Luca Terracciano edited this page Dec 31, 2020 · 5 revisions

Components

PodScale Controller


ALERT

  • Pods to be scaled must have a Service associated, otherwise the controller will not discover them and no PodScale will be created.
  • In order to work, Pods must have QOS class guaranteed since those classes can not be modified after the Pod has been deployed.

The PodScale Controller watches the ServiceLevelAgreement resource. On resource creation, it retrieves the Pod and PodScales inside the namepsace and acts upon the latter to make the two sets coincide. The controller's purpose is to keep one PodScale resource per Pod matched. To stop the tracking there are actually two ways:

  • Delete the Service Level Agreement: removing the resource from the namespace will delete all PodScale inside the namespace.
  • Delete the Deployment: the controller notices the Pods deletion and removes the associated PodScales. Deleting only the Service is not enough because the controller will not be able to retrieve its Pods and their PodScales will be undetectable.

Pod Autoscaler

Pod Autoscaler is the main system component. Under the hood it handles the vertical autoscaling logic responsible of computing and applying the resources to assign for each Pod.

Recommender

The Recommender component polls the metrics from the metrics server.
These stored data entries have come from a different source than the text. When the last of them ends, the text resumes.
-- ==== Sys2Proof/Machine/State.lean ====
section
/-! DEFINITION. The state of the block (R16), the reasons a step could stop, and the state at power-on (R231). -/

namespace Sys2Proof.Machine

/-- The memory as a list of cells: addresses strictly rising, every address below 2^24, and no cell holding
what an unlisted address reads as (log entry 4). `Memory.wf` says so. -/
abbrev Memory := List Host.Cell

/-- The result kinds of R32; codes 5..7 never occur. -/
inductive ResultKind where
  /-- Code 0: no result since reset or since the last `COMMIT_PC`. -/
  | invalid
  /-- Code 1: implicit mode, no address and no value. -/
  | none
  /-- Code 2: an immediate value in `L.IMM`. -/
  | imm
  /-- Code 3: a data address in `L.EA`, `L.EA2`. -/
  | data
  /-- Code 4: a control-transfer target in `L.EA`. -/
  | jump
deriving DecidableEq, Repr

/-- The result latch `L` (R31). -/
structure Latch where
  kind : ResultKind
  tag : ModeTag
  w : BitVec 2
  ea : Addr
  ea2 : Addr
  imm : Word
  len : BitVec 2
  pn : BitVec 2
  pa : Addr
  pv : Addr
  cross : Bool
  cost : BitVec 16
deriving DecidableEq, Repr

/-- The latch with no result: `L.KIND = INVALID`, every other field 0 (R31), as `RESET` and `COMMIT_PC` leave it.
`L.TAG` 0 is the code of `IMP` (log entry 9). -/
def Latch.invalid : Latch :=
  { kind := .invalid, tag := .imp, w := 0, ea := 0, ea2 := 0, imm := 0, len := 0, pn := 0, pa := 0, pv := 0,
    cross := false, cost := 0 }

/-- The state of R16. `none` in `regA`, `regX`, `regY`, `regS` and `pc` is the spec's clear definedness mark: the
register holds no value (R35, log entry 5). -/
structure State where
  regA : Option Word
  regX : Option Word
  regY : Option Word
  regS : Option Word
  pc : Option Word
  regD : Word
  dbr : Byte
  pbr : Byte
  flagE : Bool
  flagM : Bool
  flagXF : Bool
  cyc : BitVec 64
  mem : Memory
  latch : Latch
  fault : FaultReg
  resp : BitVec 64
  /-- The parameters of R9; no command changes them (log entry 2). -/
  params : Params
  /-- The command words issued and not yet executed, oldest first (log entry 1). -/
  commands : List Command
deriving DecidableEq, Repr

/-- The reasons a step stops with a fault: there are none. The spec describes what each of its faults does to the
state (R214), so a meaning takes it as a next state; nothing raises a member of this type, which is safe
(log entry 6). -/
inductive Fault
deriving DecidableEq, Repr

/-- The reasons a step is refused. -/
inductive Refusal where
  /-- Raised only by an arm of `exec` for an instruction that has no meaning yet; safe. No arm raises it. -/
  | notModelled (mnemonic : String)
deriving DecidableEq, Repr

/-- The state at power-on with parameters `p` and memory image `image` (R9, R49, R231): every other piece of state
holds the value `RESET` gives it (R232). -/
def State.powerOn (p : Params) (image : Memory) : State :=
  { regA := none, regX := none, regY := none, regS := none, pc := none,
    regD := 0x0000, dbr := 0x00, pbr := 0x00, flagE := true, flagM := true, flagXF := true, cyc := 0,
    mem := image, latch := Latch.invalid, fault := ⟨.none, 0⟩, resp := 0, params := p, commands := [] }

/-- The state at power-on with the spec's default parameters and a memory in which nothing is listed
(log entries 2, 3 and 4). -/
def State.reset : State := State.powerOn Config.defaults []

end Sys2Proof.Machine
end

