-- ==== Sys2Proof/Machine/Reset.lean ====
section
/-! DEFINITION. `RESET` (R232). -/

namespace Sys2Proof.Machine

/-- `RESET` (R232): executes even while a fault is recorded (R215). -/
def execReset (s : State) : Result := .next s.applyReset

end Sys2Proof.Machine
end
For each pod metric, it computes the new resources to allocate for the pod taking into account also the agreement defined in the ServiceLevelAgreement matched by the Pod. It writes this value in the PodScale.Desired resource field.

The available logics are:

  • Control Theory: the amount of resources is assigned through control theory.

Contention manager

The Contention Manager receives from the chan the Podscales grouped by Node. It computes the amount of Node resources to be distributed among the Pods tracked by System Autoscaler. After that, the component calculates the amount of the Desired resources and compares them with the actual Node capacity. If the Desired resources does not fit into the Node, they are rescaled according to a given policy. This step is necessary in order to always make feasible resource patch to Kubernetes, leaving the Scheduler out from this process.

The available policies are:

  • Proportional: the quota requested by a Pod is maintained during the rescaling process.
    i.e. Having a Node capacity of 100m and the folliwing Desired resources:

    • Pod A: 50m
    • Pod B: 150m

    The rescaled resources will be the following:

    • Pod A: 25m
    • Pod B: 75m

Therefore, the result is written to another chan and sent to the Pod Resource Updater

Pod Resource Updater

The component reads from the chan where the Contention Manager has written the Pod resources to patch and applies the changes to both the Pod resource and Podscale.Status.ActualResources. The updated resources are then logged to /var/podscale.json for testing purposes.

Pod Replicas Updater

The horizontal autoscaler watches the PodScale and if horizontal scaling condition is met (for example, the PodScale.Desired has been higher than the PodScale.Actual for a certain amount of time) it increases/decreases the number of pod replicas by editing the resource Pod.Replica.